Da qualche giorno, e per tutto il weekend, si è infiammata la polemica sull’attesa decisione dell’AgCom sulle tariffe di unbundling, previste per una ulteriore limatura del 10%. La discussione è accesissima: per gli OLO trattasi di decisione benvenuta. Per Telecom Italia, non opportuna e non solo per l’impatto reddituale che provoca. Una parte della discussione riguarda la tempistica della decisione e il coordinamento della materia con l’Europa. Fin qua, nulla di nuovo, si potrebbe obiettare: in un mercato soggetto a norme e regole, decidere sulla diminuzione di un prezzo di un servizio produce un beneficio a chi compra e uno svantaggio a chi vende.

 

Si tratta del caso classico della punta dell’iceberg. Sotto c’è l’enorme massa del vero problema: l’AgCom italiana è una delle 28 autorità nazionali, nella UE, chiamate a regolare il proprio mercato.

 

Nei 28 stati Ue siamo in 504 milioni di abitanti, 200 in più che negli Stati Uniti. Consultando la lista delle 25 delle nazioni a più elevato PIL pro capite nel mondo, ben 14 di queste sono stati membri della Ue. La zona euro consta di 17 Paesi per una popolazione totale di 329 milioni di abitanti, superiore di 26 milioni di unità agli USA; il cambio euro-dollaro non è mai stato sotto la parità, dal 2003. E si potrebbero elencare innumerevoli record che collocano la Ue tra le aree del mondo in cui si concentra maggiore ricchezza, benessere, e, non sottovalutiamolo, assenza di conflitti bellici.

 

In verità c’è un conflitto in atto, che per purezza delle statistiche non si vuole riconoscere. Siamo in una guerra economica da molto tempo, almeno dal 1999, anno di introduzione della nostra valuta: e i contendenti non sono solo USA e Ue, ma nella partita giocano Cina, Giappone e i grandi Paesi Arabi produttori di petrolio, i cui scambi avvengono in dollari.

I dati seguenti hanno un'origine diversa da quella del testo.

-- ==== Sys2Proof/Tests/Slice0.lean ====
section
/-! SUPPORT. Tests and witnesses. Expected results are the vectors of spec/95_test_vectors.md (named in each
comment) and the words of spec/30_encoding.md; a witness shows a state and operands that meet all the
hypotheses of one obligation. -/

namespace Sys2Proof.Tests

open Sys2Proof Sys2Proof.Machine Sys2Proof.Claims

/-- The next state of an outcome, to compare. -/
def nextState : Host.Outcome State Fault Refusal → Option State
  | .next t => some t
  | .fault _ => none
  | .refused _ => none

/-- `s` with these bytes in program space from `pc` on. -/
def place (bytes : List Byte) (s : State) : State := { s with ps := Memory.writeBytes [] s.pc bytes }

/-- `s` with one byte of working space. -/
def withByte (a : Word) (v : Byte) (s : State) : State := { s with ws := s.ws.write a v }

/-- One step over these bytes at `pc` leads from `s` to `t` (whose program space is that of `s`). -/
def runs (bytes : List Byte) (s t : State) : Bool :=
  nextState (step (place bytes s)) == some { t with ps := (place bytes s).ps }

/-- The reset state in the reference and in the corrected configuration. -/
def ref : State := State.reset
def cor : State := { State.reset with cfg := Config.corrected }

/-- Eight different register values, to tell the operands apart. -/
def distinct : State :=
  { State.reset with a := 0x01, b := 0x02, c := 0x03, d := 0x04, e := 0x05, h := 0x06, l := 0x07, f := 0x50 }

/-! ## Decoding: words from 30_encoding.md (opcode bytes bit by bit, base and r-field or cc-field) -/

theorem test_decode_add :
    decode [0b10000000] = .ok (.addAB, []) ∧
    decode [0b10000001] = .ok (.addAC, []) ∧
    decode [0b10000010] = .ok (.addAD, []) ∧
    decode [0b10000011] = .ok (.addAE, []) ∧
    decode [0b10000100] = .ok (.addAH, []) ∧
    decode [0b10000101] = .ok (.addAL, []) ∧
    decode [0b10000110] = .ok (.addAMemHL, []) ∧
    decode [0b10000111] = .ok (.addAA, []) := by decide

theorem test_decode_adc :
    decode [0b10001000] = .ok (.adcAB, []) ∧
    decode [0b10001001] = .ok (.adcAC, []) ∧
    decode [0b10001010] = .ok (.adcAD, []) ∧
    decode [0b10001011] = .ok (.adcAE, []) ∧
    decode [0b10001100] = .ok (.adcAH, []) ∧
    decode [0b10001101] = .ok (.adcAL, []) ∧
    decode [0b10001110] = .ok (.adcAMemHL, []) ∧
    decode [0b10001111] = .ok (.adcAA, []) := by decide

theorem test_decode_and :
    decode [0b10100000] = .ok (.andAB, []) ∧
    decode [0b10100001] = .ok (.andAC, []) ∧
    decode [0b10100010] = .ok (.andAD, []) ∧
    decode [0b10100011] = .ok (.andAE, []) ∧
    decode [0b10100100] = .ok (.andAH, []) ∧
    decode [0b10100101] = .ok (.andAL, []) ∧
    decode [0b10100110] = .ok (.andAMemHL, []) ∧
    decode [0b10100111] = .ok (.andAA, []) := by decide

theorem test_decode_cp :
    decode [0b10111000] = .ok (.cpAB, []) ∧
    decode [0b10111001] = .ok (.cpAC, []) ∧
    decode [0b10111010] = .ok (.cpAD, []) ∧
    decode [0b10111011] = .ok (.cpAE, []) ∧
    decode [0b10111100] = .ok (.cpAH, []) ∧
    decode [0b10111101] = .ok (.cpAL, []) ∧
    decode [0b10111110] = .ok (.cpAMemHL, []) ∧
    decode [0b10111111] = .ok (.cpAA, []) := by decide

theorem test_decode_inc :
    decode [0b00000100] = .ok (.incB, []) ∧
    decode [0b00001100] = .ok (.incC, []) ∧
    decode [0b00010100] = .ok (.incD, []) ∧
    decode [0b00011100] = .ok (.incE, []) ∧
    decode [0b00100100] = .ok (.incH, []) ∧
    decode [0b00101100] = .ok (.incL, []) ∧
    decode [0b00111100] = .ok (.incA, []) := by decide

theorem test_decode_ld_imm :
    decode [0b00000110, 0xA0, 0xFF] = .ok (.ldB 0xA0, [0xFF]) ∧
    decode [0b00001110, 0xA1, 0xFF] = .ok (.ldC 0xA1, [0xFF]) ∧
    decode [0b00010110, 0xA2, 0xFF] = .ok (.ldD 0xA2, [0xFF]) ∧
    decode [0b00011110, 0xA3, 0xFF] = .ok (.ldE 0xA3, [0xFF]) ∧
    decode [0b00100110, 0xA4, 0xFF] = .ok (.ldH 0xA4, [0xFF]) ∧
    decode [0b00101110, 0xA5, 0xFF] = .ok (.ldL 0xA5, [0xFF]) ∧
    decode [0b00111110, 0xA7, 0xFF] = .ok (.ldA 0xA7, [0xFF]) := by decide

theorem test_decode_ld_mem :
    decode [0b00000010] = .ok (.ldMemBCA, []) ∧
    decode [0b00010010] = .ok (.ldMemDEA, []) ∧
    decode [0b01110111] = .ok (.ldMemHLA, []) ∧
    decode [0b00001010] = .ok (.ldAMemBC, []) ∧
    decode [0b00011010] = .ok (.ldAMemDE, []) ∧
    decode [0b01111110] = .ok (.ldAMemHL, []) ∧
    decode [0b00001000, 0x34, 0x12] = .ok (.ldMemA16SP 0x1234, []) := by decide

theorem test_decode_jump :
    decode [0b11000011, 0x34, 0x12] = .ok (.jp 0x1234, []) ∧
    decode [0b11101001] = .ok (.jpHL, []) ∧
    decode [0b11000010, 0xFE, 0xCA] = .ok (.jpNZ 0xCAFE, []) ∧
    decode [0b11001010, 0xFE, 0xCA] = .ok (.jpZ 0xCAFE, []) ∧
    decode [0b11010010, 0xFE, 0xCA] = .ok (.jpNC 0xCAFE, []) ∧
    decode [0b11011010, 0xFE, 0xCA] = .ok (.jpC 0xCAFE, []) := by decide

theorem test_decode_call :
    decode [0b11001101, 0x34, 0x12] = .ok (.call 0x1234, []) ∧
    decode [0b11000100, 0xFE, 0xCA] = .ok (.callNZ 0xCAFE, []) ∧
    decode [0b11001100, 0xFE, 0xCA] = .ok (.callZ 0xCAFE, []) ∧
    decode [0b11010100, 0xFE, 0xCA] = .ok (.callNC 0xCAFE, []) ∧
    decode [0b11011100, 0xFE, 0xCA] = .ok (.callC 0xCAFE, []) := by decide

theorem test_decode_misc :
    decode [0b00100111] = .ok (.daa, []) ∧ decode [0b00101111] = .ok (.cpl, []) ∧
    decode [0b00111111] = .ok (.ccf, []) ∧ decode [0b01110110] = .ok (.halt, []) ∧
    decode [0b11001011, 0x37] = .ok (.prefixCB, [0x37]) := by decide

/-- The byte patterns next to the implemented ones that the spec shuts out (30_encoding.md R64, R69):
`INC (HL)`, `LD (HL),d8`, `ADD A,d8`, `RET`, `SUB B`, `LD B,B`, `SCF`, `NOP` (vectors DS3 to DS13). -/
theorem test_decode_rejects :
    ∀ op ∈ [0x34, 0x36, 0xC6, 0xC9, 0x90, 0x40, 0x37, 0x00, 0xFF, 0xD3],
      decode [op, 0x01, 0x02] = .error (.unimplementedOpcode op) := by decide

theorem test_decode_short :
    decode [] = .error .noOpcode ∧ decode [0x06] = .error (.missingOperand 0x06) ∧
    decode [0xC3, 0x34] = .error (.missingOperand 0xC3) := by decide

/-- 68 bytes name an instruction, one is the prefix, 187 name nothing (95_test_vectors.md section 2.12). -/
theorem test_opcode_counts :
    ((List.range 256).filter fun op => (decodeOpcode (BitVec.ofNat 8 op)).isSome).length = 69 := by
  decide

/-- The host's numbering of the opcode table's bits, and operand bytes of zeros. -/
theorem test_table_words :
    decodeTableWord 24 0x1234C3 = some (.jp 0x1234) ∧ decodeTableWord 16 0x5A06 = some (.ldB 0x5A) ∧
    decodeTableWord 8 0xCD = some (.call 0x0000) ∧ decodeTableWord 8 0x34 = none := by decide

/-! ## WellFormed: no `Instr` term is ill-formed, so the smoke test is on images -/

theorem test_image_too_long : imageWellFormed (List.replicate 65537 0x00) = false := by
  rw [imageWellFormed, List.length_replicate]; decide

theorem test_image_longest : imageWellFormed (List.replicate 65536 0x00) = true := by
  rw [imageWellFormed, List.length_replicate]; decide

theorem test_operands_fit : Instr.wellFormed (.ldB 0xFF) = true ∧ Instr.wellFormed (.jp 0xFFFF) = true := by
  decide

/-! ## The flag engine: 95_test_vectors.md sections 2.1 to 2.7 -/

/-- AD1 to AD16, `POST_UPDATE` then `PRE_UPDATE`. -/
theorem test_add_vectors :
    aluAdd .postUpdate 0x00 0x00 = (0x00, 0x80) ∧ aluAdd .preUpdate 0x00 0x00 = (0x00, 0x80) ∧
    aluAdd .postUpdate 0x00 0x08 = (0x08, 0x20) ∧ aluAdd .preUpdate 0x00 0x08 = (0x08, 0x00) ∧
    aluAdd .postUpdate 0x0F 0x01 = (0x10, 0x00) ∧ aluAdd .preUpdate 0x0F 0x01 = (0x10, 0x20) ∧
    aluAdd .postUpdate 0x3A 0xC6 = (0x00, 0x90) ∧ aluAdd .preUpdate 0x3A 0xC6 = (0x00, 0xB0) ∧
    aluAdd .postUpdate 0xFF 0x01 = (0x00, 0x90) ∧ aluAdd .preUpdate 0xFF 0x01 = (0x00, 0xB0) ∧
    aluAdd .postUpdate 0xFF 0xFF = (0xFE, 0x30) ∧ aluAdd .preUpdate 0xFF 0xFF = (0xFE, 0x30) ∧
    aluAdd .postUpdate 0x80 0x80 = (0x00, 0x90) ∧ aluAdd .preUpdate 0x80 0x80 = (0x00, 0x90) ∧
    aluAdd .postUpdate 0x08 0x08 = (0x10, 0x00) ∧ aluAdd .preUpdate 0x08 0x08 = (0x10, 0x20) ∧
    aluAdd .postUpdate 0x7F 0x01 = (0x80, 0x00) ∧ aluAdd .preUpdate 0x7F 0x01 = (0x80, 0x20) ∧
    aluAdd .postUpdate 0x12 0x34 = (0x46, 0x00) ∧ aluAdd .preUpdate 0x12 0x34 = (0x46, 0x00) ∧
    aluAdd .postUpdate 0x0E 0x02 = (0x10, 0x00) ∧ aluAdd .preUpdate 0x0E 0x02 = (0x10, 0x20) ∧
    aluAdd .postUpdate 0x99 0x01 = (0x9A, 0x00) ∧ aluAdd .preUpdate 0x99 0x01 = (0x9A, 0x00) ∧
    aluAdd .postUpdate 0x38 0x45 = (0x7D, 0x20) ∧ aluAdd .preUpdate 0x38 0x45 = (0x7D, 0x00) ∧
    aluAdd .postUpdate 0x00 0xFF = (0xFF, 0x20) ∧ aluAdd .preUpdate 0x00 0xFF = (0xFF, 0x00) ∧
    aluAdd .postUpdate 0xF0 0x10 = (0x00, 0x90) ∧ aluAdd .preUpdate 0xF0 0x10 = (0x00, 0x90) ∧
    aluAdd .postUpdate 0x55 0xAA = (0xFF, 0x20) ∧ aluAdd .preUpdate 0x55 0xAA = (0xFF, 0x00) := by decide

Occorre domandarsi più spesso come gli altri ci vedano: non nascondiamoci dietro una foglia di fico, l’arrivo della moneta unica è stato un atto di guerra economica, alla quale bisognava prepararsi.

 

Che l’Europa sia ad un punto di flesso, è questione oramai acclarata. Non siamo né carne né pesce: ma con l’introduzione dell’euro abbiamo cominciato un gioco serio, e tutti si domandano quanto coraggio avremo per andare fino in fondo alla partita.

 

Rafforzare l’euro vuol dire fortificare i suoi mercati interni, e tra questi anche quello delle telecomunicazioni. Un settore cruciale per la competizione globale, in cui gli argomenti più dibattuti dovrebbero essere piani e progetti di espansione, investimenti, nuove reti e nuove tecnologie, superamento del digital divide, estensione universale della larga banda in fibra: discussioni che sono già in atto in USA, Giappone e Cina. Eravamo stati i primi della classe con l’introduzione del mobile e del protocollo GSM, ma su Internet abbiamo perso la partita e l’Europa è follower.

 

Come per lo zoom sulle mappe di Google, se uscissimo dalla prospettiva del nostro Paese e guardassimo a tutta l’area della Ue, vedremmo che ci sono troppi operatori a difesa di mercati nazionali, troppe autorità governative che regolano il funzionamento di questi mercati. In termini comparativi, nelle altre aree del mondo con cui siamo in competizione, non accade così. Le economie di scala e la visione sul futuro delle reti sono stimoli che mantengono accese le spinte per lo sviluppo. Invece, da noi, dopo dieci anni di superamento della parità euro-dollaro, poco o nulla è accaduto nel settore delle telecomunicazioni: sovraffollamento e regolazione permangono, e non si vede il riattivarsi di un meccanismo virtuoso di investimenti e di pianificazione del futuro, l’unica vera macchina che è indispensabile far ripartire.